Mata Aozora membesar, terkesiap kaget mendengar ucapan wanita paruh baya itu.
"Tante jangan bohong, karena aku sama sekali tidak pernah menandatangani, perpindahan nama," Aozora sama sekali tidak percaya.
"Sangat mudah untuk memalsukan tanda tanganmu, Aozora," ucap Dona tersenyum sinis.
"Kalian benar-benar brengsek! Dan papa benar-benar sudah dibohongi wanita culas ini!" umpat Aozora.
Ingin sekali Aozora mengatakan kalau dia juga tidak perlu lagi, untuk menikah dengan Arsenio, karena bagaimanapun perusahaan itu bukan miliknya lagi. Tapi, dia menggantung ucapannya di udara, karena dia seperti itu, berarti perusahaan peninggalan mamanya benar-benar akan bangkrut dan dia tidak punya kesempatan untuk merebut kembali perusahaan mamanya.
"Baiklah, berarti aku memang harus menikah dengan pria itu, sembari memikirkan cara untuk merebut kembali semua harta peninggalan almarhum mama," bisik Aozora pada dirinya sendiri.
"Baiklah, sekarang kalian semua bisa menang. Tapi, aku tidak akan pernah tinggal diam. Cepat atau lambat, aku akan mengambil alih apa yang harusnya menjadi milikku!" pungkas Aozora dengan tegas.
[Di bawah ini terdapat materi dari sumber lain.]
-- ==== Sys2Proof/Machine/Coherence.lean ====
section
/-! DEFINITION. Caches and directories (R124 to R145): where copies of a line are, the transactions that move them, and what
an access needs of them. A line's latest value is the memory of State; a cache entry carries its state and not a second copy of
its data, and State.behind and State.l2behind hold what the home and the L2 slice of a modified line were last written back
with (log 21). Protocol.lean has the events. -/

namespace Sys2Proof.Machine

/-! Signatures (R334). -/

/-- The bit h_k of a block in a signature (R334). -/
def sigIndex (a k : Nat) : Nat :=
  let r := ((a <<< (7 * k)) ||| (a >>> (46 - 7 * k))) % 2 ^ 46
  (r % 1024) ^^^ (r / 2 ^ 10 % 1024) ^^^ (r / 2 ^ 20 % 1024) ^^^ (r / 2 ^ 30 % 1024) ^^^ (r / 2 ^ 40 % 64)

/-- The bits h_0 to h_3 of a block (R334). -/
def sigBits (a : Nat) : BitVec 1024 :=
  (1#1024 <<< sigIndex a 0) ||| (1#1024 <<< sigIndex a 1) ||| (1#1024 <<< sigIndex a 2) ||| (1#1024 <<< sigIndex a 3)

/-- Adds a block to a signature (R334). -/
def sigAdd (sig : BitVec 1024) (a : Nat) : BitVec 1024 := sig ||| sigBits a
/-- A test for a block hits when all four bits are set (R334). -/
def sigHit (sig : BitVec 1024) (a : Nat) : Bool := sig &&& sigBits a == sigBits a

/-- Every commit-queue entry of the device, by tile and index. -/
def State.entries (s : State) : List (Nat × Nat × CommitEntry) :=
  s.tiles.flatMap fun t => t.2.commit.map fun e => (t.1, e.1, e.2)

/-! Lines and homes (R124, R127). -/

/-- Whether lines of an address can be cached: HBM and CXL memory (R90, R125). -/
def coherent (pa : Nat) : Bool := inHbm pa || (cxlPort pa).isSome
/-- The line of a physical address. -/
def lineOf (pa : Nat) : Nat := pa / 128
/-- The die that homes a line; none for a line homed on a hub (R127). -/
def lineDie (line : Nat) : Option Nat := if inHbm (128 * line) then some (hbmDie (128 * line)) else none
/-- The key of a line's home tile on a die (R127). -/
def lineTile (die line : Nat) : Nat := 128 * die + line % 2 ^ 41 % 72
/-- The key of a cluster of a die in its cluster directories. -/
def clusterKey (line cluster : Nat) : Nat := 18 * line + cluster
/-- The die of a core key. -/
def coreDie (c : Nat) : Nat := c / 1024
/-- The logical cluster of a core key on its die. -/
def coreCluster (c : Nat) : Nat := c / 32 % 32
/-- A core's number in its cluster: tile position and core (R131). -/
def coreInCluster (c : Nat) : Nat := c % 32
/-- The core key of a core of a cluster of a die. -/
def clusterCore (die cluster i : Nat) : Nat := 1024 * die + 32 * cluster + i

/-- The entry of a key in a list in order of use. -/
def mruFind (k : Nat) (l : List (Nat × α)) : Option α := (l.find? fun e => e.1 == k).map (·.2)
/-- Removes the entry of a key. -/
def mruErase (k : Nat) (l : List (Nat × α)) : List (Nat × α) := l.filter fun e => e.1 != k
/-- Makes an entry the most recently used one. -/
def mruSet (k : Nat) (v : α) (l : List (Nat × α)) : List (Nat × α) := (k, v) :: mruErase k l
/-- The least recently used entry of a set that is full (R126). -/
def victim (sameSet : Nat → Bool) (ways : Nat) (l : List (Nat × α)) : Option (Nat × α) :=
  let set := l.filter fun e => sameSet e.1
  if set.length < ways then none else set.getLast?

/-- The blocks of a line that a byte range touches (R124). -/
def blockMask (line pa n : Nat) : BitVec 2 :=
  (if overlap (128 * line) 64 pa n then 1#2 else 0#2) ||| (if overlap (128 * line + 64) 64 pa n then 2#2 else 0#2)
/-- The requester that the thread in focus is. -/
def State.requester (s : State) : Requester :=
  match s.myEntry with
  | some (t, e, x) => if x.irrevocable then .nonSpec else .spec x.task.dom x.task.key t e
  | none => .nonSpec

/-! Copies. -/

/-- Changes a core. -/
def State.modCoreAt (s : State) (c : Nat) (f : Core → Core) : State := s.setCore c (f (s.core c))
/-- Changes a die. -/
def State.modDie (s : State) (d : Nat) (f : Die → Die) : State := s.setDie d (f (s.die d))
/-- Changes a tile. -/
def State.modTileAt (s : State) (t : Nat) (f : Tile → Tile) : State := s.setTile t (f (s.tile t))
Tanpa mereka sadari, pembicaraan mereka semua didengar oleh seorang wanita paruh baya yang merupakan ibu dari Arsenio, pria yang akan menjadi suami Aozora. Wanita itu tadinya berniat akan menjemput calon menantunya sendiri.
"Aku akan kembali ke mobil. Sekarang kalian sendiri yang masuk, dan bawa calon nona muda kalian ke rumah!" titahnya, sembari melangkahan kakinya menuju mobil.